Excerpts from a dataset

/-- ENC_CLOSE_DONE: no frame is left to code. -/
def encCloseDone (slot : Nat) (d : Dev) : Dev :=
  match tabGet d.enc slot with
  | none => d
  | some s =>
    let busy := s.cur.isSome || !(encFrames d s).isEmpty || (runningFrame d s.tap).any fun n => s.allow.contains n
    if s.closing.isEmpty || busy then d else encRemove slot stSuccess (sendEos s d)

def execEncCloseDone (ses : Nat) (s : State) : Host.Outcome State Fault Refusal :=
  .next (s.mapDev (encCloseDone ses))

/-- Thermal shedding closes one session as IMMEDIATE: a DIRECT picture in progress is finished first (08 R255, R256). -/
def encShedOne (slot : Nat) (d : Dev) : Dev := 
  shedEnd slot (modEnc slot (fun s => { closeNow s with shed := true }) (encFloor slot 0 d))

/-- Thermal shedding of a session; a top takes its remaining members with it (08 R256). -/
def encShed (slot : Nat) (d : Dev) : Dev :=
  match tabGet d.enc slot with
  | none => d
  | some s =>
    let rest := if isTop d s then ((ladderSessions d s.ladder).map (·.1)).filter (· != slot) else []
    encShedOne slot (rest.foldl (fun d sl => encShedOne sl d) d)

end Sys2Proof.Machine
end

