/-! DEC_CLOSE and faults (10 R298, R299). -/

/-- The play of a session into its Isle ends: what counted on the port's frames becomes active (10 R283, 05 R160). -/
def endPlay (c : List Byte) (d : Dev) : Dev :=
  if doIsle c then
    let p := doPort c
    let d := modPort p (fun k => { k with play := none, memory := false, area := [] }) d
    flushShadows p (modIsle (isleOf (doIsleOf c)) (fun k => { k with
      wait := k.wait.filter (· != p.val), tm := k.tm.filter fun r => r.port != p.val }) d)
  else d

/-- A session leaves: what waits is discarded and its reservations return. -/
def decRemove (slot : Nat) (d : Dev) : Dev :=
  match tabGet d.dec slot with
  | none => d
  | some s =>
    let d := endPlay s.cfg d
    let d := { d with heads := d.heads.map fun (h : Head) =>
      match h.sel with
      | some (.dec sl _) => if sl = slot then { h with sel := none } else h
      | _ => h }
    stopReads (fun r => r.items && r.dec == s.handle)
      (returnResv s.handle (closeObj s.handle { d with dec := tabDel d.dec slot }))

def specDecClose : CmdSpec where
  op := .decClose
  layout := []
  handle := .body

def decCloseBody (c : Outst) (d : Dev) : Ans :=
  match decOf d c.e.handle.toNat with
  | none => .fail stInvalidHandle 4 0
  | some (slot, s) => okAns (decRemove slot d) (res := s.count % 2 ^ 32)

def execDecClose (t : Nat) (s : State) : Host.Outcome State Fault Refusal :=
  .next (s.mapDev (hostRow specDecClose t decCloseBody))

/-- Thermal shedding closes a session (10 R302). -/
def decShed (slot : Nat) (d : Dev) : Dev :=
  match tabGet d.dec slot with
  | none => d
  | some s => raise evCodec 0x33 s.handle s.count (decRemove slot d)

/-- The session whose picture an engine decodes: the RT1 session in its turn, else the first DF session with an access unit that
the other engine has not begun (10 R281; DESIGN CHOICE, log 105: which DF picture an engine decodes is not stated). -/
def engineSession (d : Dev) (e : Nat) : Option Nat :=
  match rtHead d e with
  | some slot => some slot
  | none =>
    let l := (d.dec.filter fun p => p.2.engine.isNone && (readyAt d p.2).isSome).map (·.1)
    if e = 0 || (rtHead d 0).isSome || gatedUnit d rcDec 0 then l.head? else l[1]?

/-- The engine resets; what it had not decoded of the picture in progress is concealed (10 R299). -/
def decEngineReset (e cause : Nat) (d : Dev) : Dev :=
  let d := match engineSession d e with
    | some sl => { modDec sl (fun s => { s with fault := some (Config.faultUnits d.free) }) d with free := d.free + 1 }
    | none => d
  raise evCodec 0x32 0 (e + cause * 2 ^ 8) d

def execDecParityError (e : DecEng) (s : State) : Host.Outcome State Fault Refusal :=
  .next (s.mapDev (decEngineReset e.val 1))

/-- DEC_PICTURE_TIMEOUT (10 R299): an RT1 picture is not complete 50 ms after its deadline. -/
def decPictureTimeout (slot : Nat) (d : Dev) : Dev :=
  match tabGet d.dec slot with
  | none => d
  | some s =>
    match s.engine, readyAt d s with
    | some e, some t => if t + 50000000 ≤ d.tu.ns then decEngineReset e 2 d else d
    | _, _ => d

def execDecPictureTimeout (ses : Nat) (s : State) : Host.Outcome State Fault Refusal :=
  .next (s.mapDev (decPictureTimeout ses))

end Sys2Proof.Machine
end

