/-- Every stream on a medium fails. -/
def mediumFail (m : MediaId) (cause : Nat) (d : Dev) : Dev :=
  d.recs.foldl (fun d p => streamFail p.1 m.val cause d) d

/-- Every NVMe command of a port counts as failed (13 R343). -/
def portFail (m : MediaId) (d : Dev) : Dev :=
  let x := medium d m
  let d := (d.reads.filter fun r => r.port == m.val).foldl (fun d r => readEnd r stMediaRead true d) d
  let d := modMedium m (fun x => { x with attach := none }) d
  let d := mediumFail m 1 d
  completeTag (x.attach.map (·.1)) stConflict 0 0 d

def mediumRemoved (m : MediaId) (d : Dev) : Dev :=
  if (medium d m).state = 0 then d
  else if !mediaPowered d then modMedium m (fun x => { x with state := 0 }) d
  else portFail m (mediumEvent m 2 (modMedium m (fun x => { x with state := 0, info := none, nsid := 0, pi := false }) d))

def execMediumRemoved (m : MediaId) (s : State) : Host.Outcome State Fault Refusal :=
  .next (s.mapDev (mediumRemoved m))

def mediaLinkDown (m : MediaId) (fatal : Bool) (d : Dev) : Dev :=
  if (medium d m).state = 0 || (medium d m).state = 4 || !mediaPowered d then d
  else portFail m (mediumEvent m (if fatal then 5 else 3)
    (modMedium m (fun x => { x with state := 4, info := none, nsid := 0, pi := false }) d))

def execMediaLinkDown (m : MediaId) (fatal : Bool) (s : State) : Host.Outcome State Fault Refusal :=
  .next (s.mapDev (mediaLinkDown m fatal))

/-! MEDIA_ATTACH (13 R345). -/

def mediaArg (e : Sqe) : MediaId := mediaOf (hIdx e.handle.toNat)

def specMediaAttachAttach : CmdSpec where
  op := .mediaAttachAttach
  layout := [(32, 0, 64)]
  checks e := [(33, decide (fld e 33 1 ≤ 2)), (34, fld e 34 2 == 0 || (decide (10 ≤ fld e 34 2) && decide (fld e 34 2 ≤ 1000)))]
  handle := .fixed 0x0A 2

/-- The namespace can be attached (13 R342, R345). -/
def nsOk (i : MediumInfo) (nsid mode : Nat) : Bool :=
  i.nsid == nsid && nsid != 0 && (i.lbs == 512 || i.lbs == 4096) && [0, 8, 16].contains i.mdSize && (mode != 1 || i.pi64)

def mediaAttachAttachBody (c : Outst) (d : Dev) : Ans :=
  let m := mediaArg c.e
  let x := medium d m
  let mode := fld c.e 33 1
  check (match x.info with
    | some i => x.state != 2 || nsOk i (fld c.e 36 4) mode
    | none => true) stInvalidField <|
  check (x.state == 2 && x.attach.isNone && decide (d.pwr.state < 2)) stConflict <|
  let pi := mode != 2 && (x.info.map MediumInfo.pi64).getD false
  let lim := if fld c.e 34 2 = 0 then 250 else fld c.e 34 2
  .stay (emit (.nvme m.val 0x80 0 0 []) (modMedium m (fun x => { x with attach := some (c.tag, fld c.e 36 4, pi, lim) }) d)) .stepped

def execMediaAttachAttach (t : Nat) (s : State) : Host.Outcome State Fault Refusal :=
  .next (s.mapDev (hostRow specMediaAttachAttach t mediaAttachAttachBody))

def ioQueuesCreated (m : MediaId) (d : Dev) : Dev :=
  match (medium d m).attach with
  | none => d
  | some (t, nsid, pi, lim) =>
    if (medium d m).state != 2 then d
    else completeTag (some t) stSuccess 0 0
      (modMedium m (fun x => { x with state := 3, nsid, pi, limitMs := lim, attach := none }) d)

def execIoQueuesCreated (m : MediaId) (s : State) : Host.Outcome State Fault Refusal :=
  .next (s.mapDev (ioQueuesCreated m))

/-- A recording session writes to a medium. -/
def mediumUsed (d : Dev) (m : MediaId) : Bool := d.recs.any fun p => !p.2.gone && (p.2.on m.val).isSome

def specMediaAttachDetach : CmdSpec where
  op := .mediaAttachDetach
  layout := [(32, 0, 8)]
  handle := .fixed 0x0A 2

def mediaAttachDetachBody (c : Outst) (d : Dev) : Ans :=
  let m := mediaArg c.e
  check ((medium d m).state == 3 && (medium d m).detach.isNone && !mediumUsed d m) stConflict <|
  .stay (emit (.nvme m.val 0x81 0 0 []) (emit (.nvme m.val 0x00 0 0 [])
    (modMedium m (fun x => { x with detach := some c.tag, detachNs := d.tu.ns }) d))) .stepped

def execMediaAttachDetach (t : Nat) (s : State) : Host.Outcome State Fault Refusal :=
  .next (s.mapDev (hostRow specMediaAttachDetach t mediaAttachDetachBody))

/-- NVME_SHUTDOWN_DONE: the controller reports shutdown complete, or TIMEOUT_MS has passed (13 R345). -/
def nvmeShutdownDone (m : MediaId) (reported : Bool) (d : Dev) : Dev :=
  match (medium d m).detach with
  | none => d
  | some t =>
    if !reported && decide (d.tu.ns < (medium d m).detachNs + (medium d m).limitMs * 1000000) then d
    else completeTag (some t) stSuccess 0 0 (modMedium m (fun x => { x with
      detach := none, nsid := 0, pi := false, state := if x.state = 3 then 2 else x.state }) d)

def execNvmeShutdownDone (m : MediaId) (reported : Bool) (s : State) : Host.Outcome State Fault Refusal :=
  .next (s.mapDev (nvmeShutdownDone m reported))

def specMediaAttachInfo : CmdSpec where
  op := .mediaAttachInfo
  layout := [(32, 0, 8)]
  data := someData
  handle := .fixed 0x0A 2

/-- The structure of MEDIA_ATTACH INFO (13 R345). -/
def mediumInfoBytes (d : Dev) (m : MediaId) : List Byte :=
  let x := medium d m
  match x.info with
  | none => [BitVec.ofNat 8 x.state] ++ zeros 255
  | some i =>
    fit 256 (pack [(1, x.state), (1, i.linkRate), (1, i.linkWidth), (1, b2n i.pi64), (4, i.lbs), (2, i.mdSize), (2, i.tempK),
      (4, x.nsid), (8, i.nsze), (4, i.mdts), (4, mediaCapacity d m.val)] ++ fit 20 i.sn ++ fit 40 i.mn ++ fit 8 i.fr)

def mediaAttachInfoBody (c : Outst) (d : Dev) : Ans :=
  okAns (writeData c (mediumInfoBytes d (mediaArg c.e)) d)

def execMediaAttachInfo (t : Nat) (s : State) : Host.Outcome State Fault Refusal :=
  .next (s.mapDev (hostRow specMediaAttachInfo t mediaAttachInfoBody))

/-! REC_OPEN (13 R349, R350). -/

/-- r_s as a fraction, P_s, D_s as a fraction and SEGMAX_s of a source (13 R350). -/
structure SrcRate where
  kind : Nat
  rn   : Nat
  rd   : Nat
  p    : Nat
  dn   : Nat
  dd   : Nat
  segs : Nat

/-- Frames of an audio stream's period, stride and sample rate (16 R423). -/
def asPeriod (s : AudSes) : Nat := le s.cfg 8 2 + 1
def asStride (s : AudSes) : Nat := divUp (64 + asPeriod s * le s.cfg 6 1 * (if le s.cfg 2 1 = 0 then 4 else 2)) 4096 * 4096
def fsOf (code : Nat) : Nat := if code = 0 then 48000 else if code = 1 then 96000 else 192000
/-- Bits of a TDM slot, and PDM_GAIN (16 R418). -/
def acSlotBits (c : List Byte) : Nat := le c 5 1
def acGain (c : List Byte) : Nat := le c 12 1

/-- The 24-bit sample of a slot or channel (16 R413, R414). -/
def audValue (c : List Byte) : AudIn → Int
  | .slot w =>
    if acSlotBits c = 16 then signed 16 (w % 2 ^ 16) * 256
    else if acSlotBits c = 24 then signed 24 (w % 2 ^ 24)
    else signed 24 (w / 2 ^ 8 % 2 ^ 24)
  | .density ones bits =>
    let q : Rat := (2 * ((ones : Nat) : Rat) / ((max 1 bits : Nat) : Rat) - 1) * ((2 ^ (23 + acGain c) : Nat) : Rat)
    max (-8388607) (min 8388607 (rndAway q))

/-- The channels of a mask in a frame, ascending (16 R424). -/
def audPick (c : List Byte) (mask : Nat) (f : AudFrame) : List Int :=
  ((List.range 16).filter (bitOf mask)).map fun k => ((f[k]?).map (audValue c)).getD 0

/-- Frame i of a port is muted (16 R417). -/
def audMuted (x : AudPort) (i : Nat) : Bool :=
  (x.lost && decide (x.lostAt ≤ i)) || x.muted.any fun m => decide (m.1 ≤ i) && decide (i < m.2)

/-- The samples of frames from a first one, those of muted frames 0. -/
def audSamples (x : AudPort) (mask first : Nat) (frames : List AudFrame) : List (List Int) :=
  frames.zipIdx.map fun (f, i) => (audPick x.cfg mask f).map fun v => if audMuted x (first + i) then 0 else v

def asRate (d : Dev) (s : AudSes) : Nat := fsOf (le (((d.auds[s.port]?).map AudPort.cfg).getD []) 3 1)

/-- What REC_OPEN needs to know of a source; none where the handle names none. -/
def srcRate (d : Dev) (h : Nat) : Option SrcRate :=
  match encOf d h, holmOf d h, d.auss.find? fun p => p.2.handle == h && !p.2.play && !p.2.shed with
  | some (_, s), _, _ =>
    let p := eoMaxAu s.cfg
    let (dn, dd) := if eoRc s.cfg = 0 then (p * s.rate.1, s.rate.2) else (eoMax s.cfg * 125, 1)
    some { kind := 1, rn := s.rate.1, rd := s.rate.2, p, dn, dd
           segs := divUp p 65536 + (if eoDirect s.cfg then ctus s.h else 0) }
  | _, some (_, s), _ =>
    let p := auMax s.cfg s.geo
    some { kind := 2, rn := hoFps s.cfg, rd := 1, p, dn := p * hoFps s.cfg, dd := 1, segs := 0 }
  | _, _, some (_, s) =>
    let q := divUp (asRate d s) (asPeriod s)
    some { kind := 3, rn := q, rd := 1, p := asStride s, dn := asStride s * q, dd := 1, segs := divUp (asStride s) 65536 }
  | _, _, _ => none

/-- I_s (13 R350). -/
def itemMax (lbs : Nat) (r : SrcRate) : Nat := divUp (64 + r.p + 8 * r.segs) lbs * lbs

/-- rate_s as a fraction (13 R350). -/
def itemRate (lbs : Nat) (r : SrcRate) : Nat × Nat :=
  (r.dn * r.rd + r.rn * (64 + lbs + 8 * r.segs) * r.dd, r.dd * r.rd)

def fracSum (l : List (Nat × Nat)) : Nat × Nat := l.foldl (fun a b => (a.1 * b.2 + b.1 * a.2, a.2 * b.2)) (0, 1)

/-- What one port carries of the sum: all of it, or a stripe's share (13 R350). -/
def portRate (mode lbs : Nat) (rs : List SrcRate) : Nat × Nat :=
  if mode = 2 then fracSum (rs.map fun r =>
    let (n, k) := itemRate lbs r
    (n * divUp r.rn (2 * r.rd) * r.rd, k * max 1 r.rn))
  else fracSum (rs.map (itemRate lbs))

/-- Ports that a MEDIA bitmap names. -/
def mediaPorts (b : Nat) : List Nat := [0, 1].filter fun m => bitOf b m

/-- Staging of a session, bytes. -/
def recStaging (lbs : Nat) (rs : List SrcRate) : Nat :=
  let (n, k) := fracSum (rs.map (itemRate lbs))
  divUp n (10 * k) + (rs.map fun r => 2 * itemMax lbs r).foldl (· + ·) 0

/-- The reservations of a session (13 R350). -/
def recWants (c : List Byte) (lbs : Nat) (rs : List SrcRate) : List (Nat × Nat × Nat) :=
  let ports := mediaPorts (roMedia c)
  let (pn, pk) := portRate (roMode c) lbs rs
  let (sn, sk) := fracSum (rs.map (itemRate lbs))
  let each := divUp pn (pk * 1000000)
  let bw := divUp (2 * sn * pk + ports.length * pn * sk) (sk * pk * 1000000)
  [(rcHbmBw, unitAll, bw), (rcHbmCap, unitAll, divUp (recStaging lbs rs) (2 ^ 20)), (rcLagoon, unitAll, 64)] ++
  ports.map (fun m => (rcMedia, m, each)) ++ [(rcPower, unitAll, divUp (each * ports.length * 2) 10)]

/-- Step 1 of R22 (13 R349). -/
def recValid (c : List Byte) : Bool :=
  let n := roCount c
  let srcs := (List.range n).map (roSource c)
  decide (roMode c ≤ 2) && (if roMode c = 0 then roMedia c == 1 || roMedia c == 2 else roMedia c == 3) && decide (le c 2 1 ≤ 7) &&
  (roCommitMs c == 0 || (decide (10 ≤ roCommitMs c) && decide (roCommitMs c ≤ 10000))) && roSession c != 0 &&
  zeroAt c (16 + 4 * n) (32 - 4 * n) && decide srcs.Nodup && roAppTag c != 0xFFFF && zeroAt c 50 78

def specRecOpen : CmdSpec where
  op := .recOpen
  layout := []
  data := structData 128
  inner e := innerCheck (recValid (fit 128 e.data))

/-- The recording sessions a source feeds. -/
def feeds (d : Dev) (h : Nat) : Nat := (d.recs.filter fun p => !p.2.gone && p.2.srcs.any fun x => x.handle == h).length

/-- A stream before its first extent. -/
def emptyStream : RecStream :=
  { exts := [], base := 0, extDone := 0, seq := 0, off := 0, items := [], written := 0, committed := 0, flushing := []
    want := 0, failed := false, low := true }

def attachedOk (d : Dev) (m : Nat) : Bool := (d.media[m]?).any fun x => x.state == 3 && x.detach.isNone

def recOpenBody (c : Outst) (d : Dev) : Ans :=
  let cfg := fit 128 c.e.data
  let hs := (List.range (roCount cfg)).map (roSource cfg)
  let rs := hs.filterMap (srcRate d)
  let ports := mediaPorts (roMedia cfg)
  let lbs := lbsOf d (ports.head?.getD 0)
  let same := lbsOf d 0 == lbsOf d 1 && (d.media[0]).pi == (d.media[1]).pi
  check (rs.length == hs.length) stInvalidHandle <|
  check (hs.all fun h => decide (feeds d h < 4)) stInvalidField <|
  check (ports.all (attachedOk d) && (roMode cfg == 0 || same) && decide (d.pwr.state < 2)) stConflict <|
  match freeSlot d 0x0B 16 with
  | none => .fail stExhausted 0xFF (resExt rcMedia unitAll 1 0)
  | some slot =>
    let (h, d) := openObj 0x0B slot c.qp 1 d
    withAdmission h true false (recWants cfg lbs rs) d fun d =>
      let ses : RecSes :=
        { handle := h, cfg, ready := [], staging := recStaging lbs rs, state := 0, waits := [], closing := false, gone := false
          srcs := (hs.zip rs).map fun (h, r) => { handle := h, kind := r.kind, seq := 0, gap := false }
          s0 := if ports.contains 0 then some emptyStream else none
          s1 := if ports.contains 1 then some emptyStream else none, lastNs := d.tu.ns }
      okAns { d with recs := tabSet d.recs h ses } (res := h)

def execRecOpen (t : Nat) (s : State) : Host.Outcome State Fault Refusal :=
  .next (s.mapDev (hostRow specRecOpen t recOpenBody))

/-! REC_EXTENTS (13 R352). -/

def specRecExtents : CmdSpec where
  op := .recExtents
  layout := [(32, 0, 8)]
  checks e := [(24, e.dataLen.toNat % 16 == 0), (32, decide (fld e 32 1 ≤ 1))]
  data := someData
  handle := .body

/-- The entries of an extent list: first block, blocks, and whether the reserved bytes are 0. -/
def extEntries (n : Nat) (l : List Byte) : List (Nat × Nat × Bool) :=
  (List.range (n / 16)).map fun i => (le l (16 * i) 8, le l (16 * i + 8) 4 + 1, zeroAt l (16 * i + 12) 4)

/-- Blocks that any session has queued or in use on a medium. -/
def extsOn (d : Dev) (m : Nat) : List (Nat × Nat) :=
  let lbs := lbsOf d m
  d.recs.flatMap fun p => match p.2.on m with
    | some x => if x.failed then [] else x.exts.map fun e => (e.1, e.2 / lbs)
    | none => []

/-- The first entry that leaves the namespace, overlaps, or sets reserved bytes. -/
def badExtent (nsze : Nat) : List (Nat × Nat) → Nat → List (Nat × Nat × Bool) → Option Nat
  | _, _, [] => none
  | used, i, (a, n, ok) :: es =>
    if !ok || nsze < a + n || used.any (fun u => a < u.1 + u.2 && u.1 < a + n) then some i
    else badExtent nsze ((a, n) :: used) (i + 1) es

def recExtentsBody (c : Outst) (d : Dev) : Ans :=
  let h := c.e.handle.toNat
  let m := fld c.e 32 1
  match recOf d h with
  | none => .fail stInvalidHandle 4 0
  | some s =>
    match s.on m with
    | none => .fail stInvalidField 32 0
    | some x =>
      let es := extEntries c.e.dataLen.toNat c.e.data
      let nsze := (((d.media[m]?).bind Medium.info).map MediumInfo.nsze).getD 0
      match badExtent nsze (extsOn d m) 0 es with
      | some i => .fail stInvalidField 0xFF i
      | none =>
        check (!x.failed && !s.closing) stConflict <|
        if 1024 < x.exts.length + es.length then .fail stExtentFull 0xFF 0
        else
          let lbs := lbsOf d m
          let d := modStream h m (fun x => { x with exts := x.exts ++ es.map fun (a, n, _) => (a, n * lbs) }) d
          let d := lowCheck h m d
          let sp := (((tabGet d.recs h).bind fun s => s.on m).map extSpace).getD 0
          okAns d (res := sp / 2 ^ 20 % 2 ^ 32)

def execRecExtents (t : Nat) (s : State) : Host.Outcome State Fault Refusal :=
  .next (s.mapDev (hostRow specRecExtents t recExtentsBody))

/-! Writes, Flushes and commits (13 R348, R354, R355). -/

/-- Extents that the written bytes have passed leave the stream (13 R352, R354). -/
def retireExts (x : RecStream) : List (Nat × Nat) → RecStream
  | [] => { x with exts := [] }
  | e :: es =>
    if x.base + e.2 ≤ x.written then retireExts { x with base := x.base + e.2, extDone := x.extDone + 1 } es
    else { x with exts := e :: es }

/-- The oldest Write of a stream completes. -/
def writeDone (x : RecStream) : RecStream :=
  match x.items with
  | [] => x
  | i :: is =>
    match i.writes with
    | _ :: w :: ws => { x with items := { i with writes := w :: ws, retried := false, again := 0 } :: is }
    | _ =>
      let x := { x with items := is, written := i.off + i.len }
      retireExts x x.exts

WHAT THE TASK REQUIRES
Could you return exactly the lines above from the line with "first extent. -/" to the line with "def recOpenBody (c", both included, and nothing else?

YOUR SOLUTION
/-- A stream before its first extent. -/
def emptyStream : RecStream :=
  { exts := [], base := 0, extDone := 0, seq := 0, off := 0, items := [], written := 0, committed := 0, flushing := []
    want := 0, failed := false, low := true }

def attachedOk (d : Dev) (m : Nat) : Bool := (d.media[m]?).any fun x => x.state == 3 && x.detach.isNone

def recOpenBody (c : Outst) (d : Dev) : Ans :=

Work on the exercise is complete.